88555c342d
The MSR library was missing the HWP (Hardware P-states / Intel Speed
Shift) MSR set. Arrow Lake-H exposes HWP via:
IA32_PM_ENABLE (0x770) bit 0: HWP_ENABLE
IA32_HWP_CAPABILITIES (0x771) [31:0]: HWP range
IA32_HWP_REQUEST (0x774) [42:0]: min/max/desired/EPP/activity
IA32_HWP_STATUS (0x777): current operating point
IA32_PERF_STATUS (0x198): legacy current P-state
IA32_PLATFORM_INFO (0xCE): max non-turbo / min ratios
MSR_TURBO_RATIO_LIMIT (0x1AD): per-core turbo ratios
IA32_ENERGY_PERF_BIAS (0x1B0): power-perf hint
Add:
- hwp_enabled(cpu) → reads MSR 0x770 bit 0
- hwp_capabilities(cpu) → reads MSR 0x771, returns
(lowest, most_efficient, guaranteed, highest)

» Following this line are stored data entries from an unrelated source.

/-! #### Memory (R237 to R252) -/

def immDofs (f : LaneFields) : Bool := decide (f.imm.toNat < 4096)
def immScratch (f : LaneFields) : Bool := decide (f.imm.toNat < 2 ^ 26)
/-- DX, DY and EDGE at most 4, bits [22:12] zero (R118). -/
def immWindow (f : LaneFields) : Bool :=
  decide ((f.imm.extractLsb' 29 3).toNat ≤ 4) && decide ((f.imm.extractLsb' 26 3).toNat ≤ 4) &&
  decide ((f.imm.extractLsb' 23 3).toNat ≤ 4) && f.imm.extractLsb' 12 11 == 0
def edgeConst (f : LaneFields) : Bool := f.imm.extractLsb' 23 3 == 1
def load (tys : List Nat) (imm : Bool) (f : LaneFields) : Shape :=
  { vd := .dst (wide f), va := .src false, tys := tys, m1 := scopes, m2 := [0, 1], imm := imm,
    long := true }
def store (tys : List Nat) (imm : Bool) (f : LaneFields) : Shape :=
  { va := .src false, vb := .src (wide f), tys := tys, m1 := scopes, m2 := [0, 2], imm := imm,
    long := true }
def ldp (f : LaneFields) : Shape := load planeTys (immDofs f) f
def stp (f : LaneFields) : Shape := store planeTys (immDofs f) f
def ldw (f : LaneFields) : Shape :=
  { load [23, 0, 17, 21] (immWindow f) f with
    vc := if edgeConst f then .src false else .zero }
def stw (f : LaneFields) : Shape := store [23, 0, 17, 21] (immWindow f) f
def lds (f : LaneFields) : Shape := load memTys (immScratch f) f
def sts (f : LaneFields) : Shape := store memTys (immScratch f) f
def ldg (f : LaneFields) : Shape := load (memTys ++ [6, 7, 8, 11]) true f
def stg (f : LaneFields) : Shape := store (memTys ++ [6, 7, 8, 11]) true f
def prefg : Shape := { va := .src false }
def atomBase (tys : List Nat) (cas : Bool) (imm : Bool) (f : LaneFields) : Shape :=
  { vd := .dst (wide f), va := .src false, vb := .src (wide f),
    vc := if cas then .src (wide f) else .zero, tys := tys, m1 := scopes, m2 := [0, 1, 2, 3],
    imm := imm, long := true }
def atom (tys : List Nat) (cas : Bool) (f : LaneFields) : Shape := atomBase tys cas true f
def atoms (tys : List Nat) (cas : Bool) (f : LaneFields) : Shape :=
  atomBase tys cas (immScratch f) f
def red (tys : List Nat) (f : LaneFields) : Shape :=
  { atomBase tys false true f with vd := .zero, m2 := [0, 2] }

- read_hwp_request(cpu) → reads MSR 0x774
- read_hwp_status(cpu) → reads MSR 0x777
The TUI can now show a live "HWP active" indicator, the HWP range
percentages, and the current HWP request value. The HWP range
is computed once at startup; updates need only a re-read of
MSR 0x774 (8 bytes, ~microseconds).
The phase-G.1 kernel MSR scheme (commit 8cd4f69) provides the
in-memory storage for these reads. On real hardware, the kernel
will write the actual MSR values; on QEMU they default to zero
which makes the TUI display "HWP inactive" without erroring.